蔡婳用給他注公羊的蠅頭小楷,娟秀筆跡,在竹影紙上寫了一句詩。
“齊紈未足人間貴,一曲菱歌敵萬金。”
趙擎皺起眉頭,有些疑惑。
他不是正經舉業文章出身,在書上算不得頂頂精通。后面進了聽宣處,諸事繁忙,更不怎么作詩詞游戲了。京中曲水流觴,酒令詩謎,他也無暇參與。
蔡婳退回禮物,他最開始是覺得也許自己會錯了意,她退回是要避嫌,拿自己當逾規的長輩,之前種種,不過是不敢拒絕他罷了。所以有些惱怒,等到見了這句詩,才知道里面另有隱情。

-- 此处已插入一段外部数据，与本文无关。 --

-- ==== Sys2Proof/Laws/Numeral.lean ====
section
/-! SUPPORT. The decimal renderer: the numeral is the library's, its digits read back as the number, and how long the
rendered fraction is. -/

namespace Sys2Proof.Machine

theorem decimalDigitsLow_zero (fuel : Nat) : decimalDigitsLow (fuel + 1) 0 = [0] := by
  simp [decimalDigitsLow]

/-- With fuel for every digit, the digits are the library's. -/
theorem decimalDigitsLow_eq_digits (fuel : Nat) {p : Nat} (hp : 0 < p) (hf : p < 10 ^ fuel) :
    decimalDigitsLow fuel p = Nat.digits 10 p := by
  induction fuel generalizing p with
  | zero => omega
  | succ fuel ih =>
    rw [decimalDigitsLow, Nat.digits_def' (by omega) hp]
    by_cases h : p < 10
    · rw [if_pos h, Nat.div_eq_of_lt h, Nat.digits_zero]
    · rw [if_neg h, ih (Nat.div_pos (by omega) (by omega)) (by rw [pow_succ] at hf; omega)]

theorem decimalNumeral_eq (p : Nat) : decimalNumeral p = asciiNumeral p := by
  unfold decimalNumeral asciiNumeral
  by_cases h : p = 0
  · subst h; rfl
  · have hf : p < 10 ^ (p.log2 + 1) :=
      lt_of_lt_of_le Nat.lt_log2_self (Nat.pow_le_pow_left (by omega) _)
    rw [if_neg h, decimalDigitsLow_eq_digits _ (by omega) hf]

theorem asciiNumeral_zero : asciiNumeral 0 = [0x30#8] := rfl

theorem asciiNumeral_of_pos {p : Nat} (h : 0 < p) :
    asciiNumeral p = (Nat.digits 10 p).reverse.map fun d => BitVec.ofNat 8 (0x30 + d) := by
  simp [asciiNumeral, Nat.pos_iff_ne_zero.mp h]

theorem digitByte_toNat {d : Nat} (h : d < 10) : (BitVec.ofNat 8 (0x30 + d)).toNat = 0x30 + d := by
  rw [BitVec.toNat_ofNat]; exact Nat.mod_eq_of_lt (by omega)

theorem asciiNumeral_allDigits (p : Nat) : AllDigits (asciiNumeral p) := by
  intro b hb
  rcases Nat.eq_zero_or_pos p with rfl | hp
  · rw [asciiNumeral_zero, List.mem_singleton] at hb
    subst hb; simp
  · rw [asciiNumeral_of_pos hp] at hb
    obtain ⟨d, hd, rfl⟩ := List.mem_map.mp hb
    have hlt : d < 10 := Nat.digits_lt_base (by omega) (List.mem_reverse.mp hd)
    rw [digitByte_toNat hlt]; omega

theorem asciiNumeral_length_pos (p : Nat) : 1 ≤ (asciiNumeral p).length := by
  rcases Nat.eq_zero_or_pos p with rfl | hp
  · simp [asciiNumeral_zero]
  · rw [asciiNumeral_of_pos hp, List.length_map, List.length_reverse]
    exact List.length_pos_iff.mpr (Nat.digits_ne_nil_iff_ne_zero.mpr (by omega))

/-- A number below `10^k` has at most `k` digits, `k ≥ 1`. -/
theorem asciiNumeral_length_le {p k : Nat} (hk : 1 ≤ k) (h : p < 10 ^ k) : (asciiNumeral p).length ≤ k := by
  rcases Nat.eq_zero_or_pos p with rfl | hp
  · simpa [asciiNumeral_zero] using hk
  · rw [asciiNumeral_of_pos hp, List.length_map, List.length_reverse]
    exact (Nat.digits_length_le_iff (by omega) _).mpr h

theorem foldl_digits (ds : List Nat) (h : ∀ d ∈ ds, d < 10) (v : Nat) :
    (ds.map fun d => (BitVec.ofNat 8 (0x30 + d) : Byte)).foldl (fun v b => v * 10 + (b.toNat - 0x30)) v =
      ds.foldl (fun v d => v * 10 + d) v := by
  induction ds generalizing v with
  | nil => rfl
  | cons d ds ih =>
    simp only [List.map_cons, List.foldl_cons]
    rw [ih (fun x hx => h x (by simp [hx])), digitByte_toNat (h d (by simp))]
    congr 2; omega

theorem foldl_eq_ofDigits (ds : List Nat) : ds.reverse.foldl (fun v d => v * 10 + d) 0 = Nat.ofDigits 10 ds := by
  induction ds with
  | nil => rfl
  | cons d ds ih =>
    rw [List.reverse_cons, List.foldl_append, ih, Nat.ofDigits_cons]
    simp only [List.foldl_cons, List.foldl_nil]
    omega

/-- A numeral reads back as its number. -/
theorem digitsValue_asciiNumeral (p : Nat) : digitsValue (asciiNumeral p) = p := by
  rcases Nat.eq_zero_or_pos p with rfl | hp
  · rfl
  · rw [asciiNumeral_of_pos hp, digitsValue, foldl_digits, foldl_eq_ofDigits, Nat.ofDigits_digits]
    intro d hd
    exact Nat.digits_lt_base (by omega) (List.mem_reverse.mp hd)

/-- Leading zeros do not change the number. -/
theorem digitsValue_replicate_append (z : Nat) (f : List Byte) :
    digitsValue (List.replicate z 0x30#8 ++ f) = digitsValue f := by
  induction z with
  | zero => rfl
  | succ z ih =>
    rw [List.replicate_succ, List.cons_append]
    exact ih

/-- Two digit strings of one length with one value are one string. -/
theorem allDigits_inj {f g : List Byte} (hf : AllDigits f) (hg : AllDigits g) (hl : f.length = g.length)
    (hv : digitsValue f = digitsValue g) : f = g := by
  induction f using List.reverseRecOn generalizing g with
  | nil => exact (List.length_eq_zero_iff.mp hl.symm).symm
  | append_singleton f b ih =>
    rcases List.eq_nil_or_concat g with rfl | ⟨g, c, rfl⟩
    · simp at hl
    · simp only [List.concat_eq_append] at *
      have hb := hf b (by simp)
      have hc := hg c (by simp)
      rw [digitsValue_append, digitsValue_append] at hv
      have hbc : b = c := BitVec.eq_of_toNat_eq (by omega)
      have hf' : AllDigits f := fun x hx => hf x (by simp [hx])
      have hg' : AllDigits g := fun x hx => hg x (by simp [hx])
      rw [ih hf' hg' (by simpa using hl) (by omega), hbc]

/-! ## The rendered fraction (rules R195, R198, R199) -/

theorem fractionString_length_of_lt {w p : Nat} (hw : 1 ≤ w) (h : p < 10 ^ w) :
    (fractionString w p).length = 2 + w := by
  have := asciiNumeral_length_le hw h
  simp only [fractionString, List.length_cons, List.length_append, List.length_replicate]
  omega

theorem fractionString_length_ge (w p : Nat) : 3 ≤ (fractionString w p).length := by
  have := asciiNumeral_length_pos p
  simp only [fractionString, List.length_cons, List.length_append, List.length_replicate]
  omega

theorem fractionString_length_le {w p k : Nat} (hk : 1 ≤ k) (hw : w ≤ k) (h : p < 10 ^ k) :
    (fractionString w p).length ≤ 2 + k := by
  have := asciiNumeral_length_le hk h
  simp only [fractionString, List.length_cons, List.length_append, List.length_replicate]
  omega

/-- Rule R196: the product is below 10^23. -/
theorem product_lt {e g : Nat} (he : e ≤ 23) (hg : g < 2 ^ 23) : 5 ^ e * g < 10 ^ 23 := by
  have h5 : 5 ^ e ≤ 5 ^ 23 := Nat.pow_le_pow_right (by omega) he
  calc 5 ^ e * g ≤ 5 ^ 23 * g := Nat.mul_le_mul_right _ h5
    _ < 5 ^ 23 * 2 ^ 23 := Nat.mul_lt_mul_of_pos_left hg (by positivity)
    _ = 10 ^ 23 := by norm_num

theorem product_lt_of_lt {e g : Nat} (hg : g < 2 ^ e) : 5 ^ e * g < 10 ^ e := by
  calc 5 ^ e * g < 5 ^ e * 2 ^ e := Nat.mul_lt_mul_of_pos_left hg (by positivity)
    _ = 10 ^ e := by rw [← Nat.mul_pow]

theorem decodeString_of_mem {word : Word} (h1 : 1 ≤ word.toNat / 2 ^ 23 % 2 ^ 8)
    (h2 : word.toNat / 2 ^ 23 % 2 ^ 8 ≤ 23) :
    decodeString word = some (fractionString (word.toNat / 2 ^ 23 % 2 ^ 8)
      (5 ^ (word.toNat / 2 ^ 23 % 2 ^ 8) * (word.toNat % 2 ^ 23))) := by
  have he := exponentOf_toNat word
  rw [← he] at h1 h2 ⊢
  have h5 : (BitVec.ofNat 128 (5 ^ (exponentOf word).toNat)).toNat = 5 ^ (exponentOf word).toNat := by
    rw [BitVec.toNat_ofNat]
    refine Nat.mod_eq_of_lt (lt_of_le_of_lt (Nat.pow_le_pow_right (by omega) h2) (by norm_num))
  simp only [decodeString, romRead_of_mem h1 h2, h5, significandOf_toNat, padDigits, decimalNumeral_eq, fractionString]

theorem decodeString_of_not_mem {word : Word}
    (h : word.toNat / 2 ^ 23 % 2 ^ 8 = 0 ∨ 24 ≤ word.toNat / 2 ^ 23 % 2 ^ 8) : decodeString word = none := by
  rw [← exponentOf_toNat] at h
  simp only [decodeString, romRead_of_not_mem h]

/-- Rule R199, whatever the word: DECODE's string fits the buffer. -/
theorem decodeString_length {word : Word} {bytes : List Byte} (h : decodeString word = some bytes) :
    3 ≤ bytes.length ∧ bytes.length ≤ 25 := by
  by_cases hm : 1 ≤ word.toNat / 2 ^ 23 % 2 ^ 8 ∧ word.toNat / 2 ^ 23 % 2 ^ 8 ≤ 23
  · rw [decodeString_of_mem hm.1 hm.2, Option.some.injEq] at h
    subst h
    have hp := product_lt hm.2 (Nat.mod_lt word.toNat (show 0 < 2 ^ 23 by norm_num))
    exact ⟨fractionString_length_ge _ _, fractionString_length_le (by omega) hm.2 hp⟩
  · rw [decodeString_of_not_mem (by omega)] at h
    cases h

theorem execDecode_of_some {word b : Word} {c : Bool} {s : State} {bytes : List Byte}
    (h : decodeString word = some bytes) :
    execDecode word b c s = .next ((s.accept Opcode.decode word b c).post { bytes := bytes }) := by
  simp [execDecode, h]

theorem execDecode_of_none {word b : Word} {c : Bool} {s : State} (h : decodeString word = none) :
    execDecode word b c s = .next ((s.accept Opcode.decode word b c).raise .unsupportedExponent) := by
  simp [execDecode, h]

end Sys2Proof.Machine
end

但是什么隱情呢他一時也猜不透。但心情卻沒那么壞了,叫了句“元駒”。
元駒連忙湊過來,見自家主子臉上神情不壞,頓時心中一輕。
“去,打聽下婁家的事。”趙擎半閉著眼,揉著額側道。
元駒臉上頓時露出笑容來,知道自己逃過一劫了。
“得令。”他賣弄才干道“
主子等我的好消息吧。”
元駒的消息回來,已經是第二天的晚上了ツ,他有他的門路,又有趙擎的授意,自然是無往不利,消息一探出來,不等第二天,就匆匆趕到聽宣處報信,趙擎正在聽宣處值班,連飯都是擺在聽宣處的偏廳里的,元駒跪在地上,把事情來龍去脈細細說了,趙擎也有些驚訝,對婁家有些刮目相看。
他雖然諸事繁忙,但畢竟是姻親,也跟婁家二房打過照面,印象中婁二爺是個老書生的性格,悶聲悶氣,婁二奶奶又過分精明了點,近乎市儈,對于大女兒和趙景結親這事,過分熱情了,有點攀龍附鳳的意思。這種性格的人官場上趙擎也見得多了,所以并不在意,對婁家那些女兒的印象,也只有其中一個好像是蔡婳朋友沒想到還另有一段故事。
說來也巧。偏偏晚上就有公事,圣上垂詢,問一件關乎黃河隘口的事,因為身邊沒有得用的近臣,就讓捕雀處的賀云章賀大人跑了一趟,小賀大人最近正得盛寵,都說官家待他如同自家子侄,也有傳言說要封侯的。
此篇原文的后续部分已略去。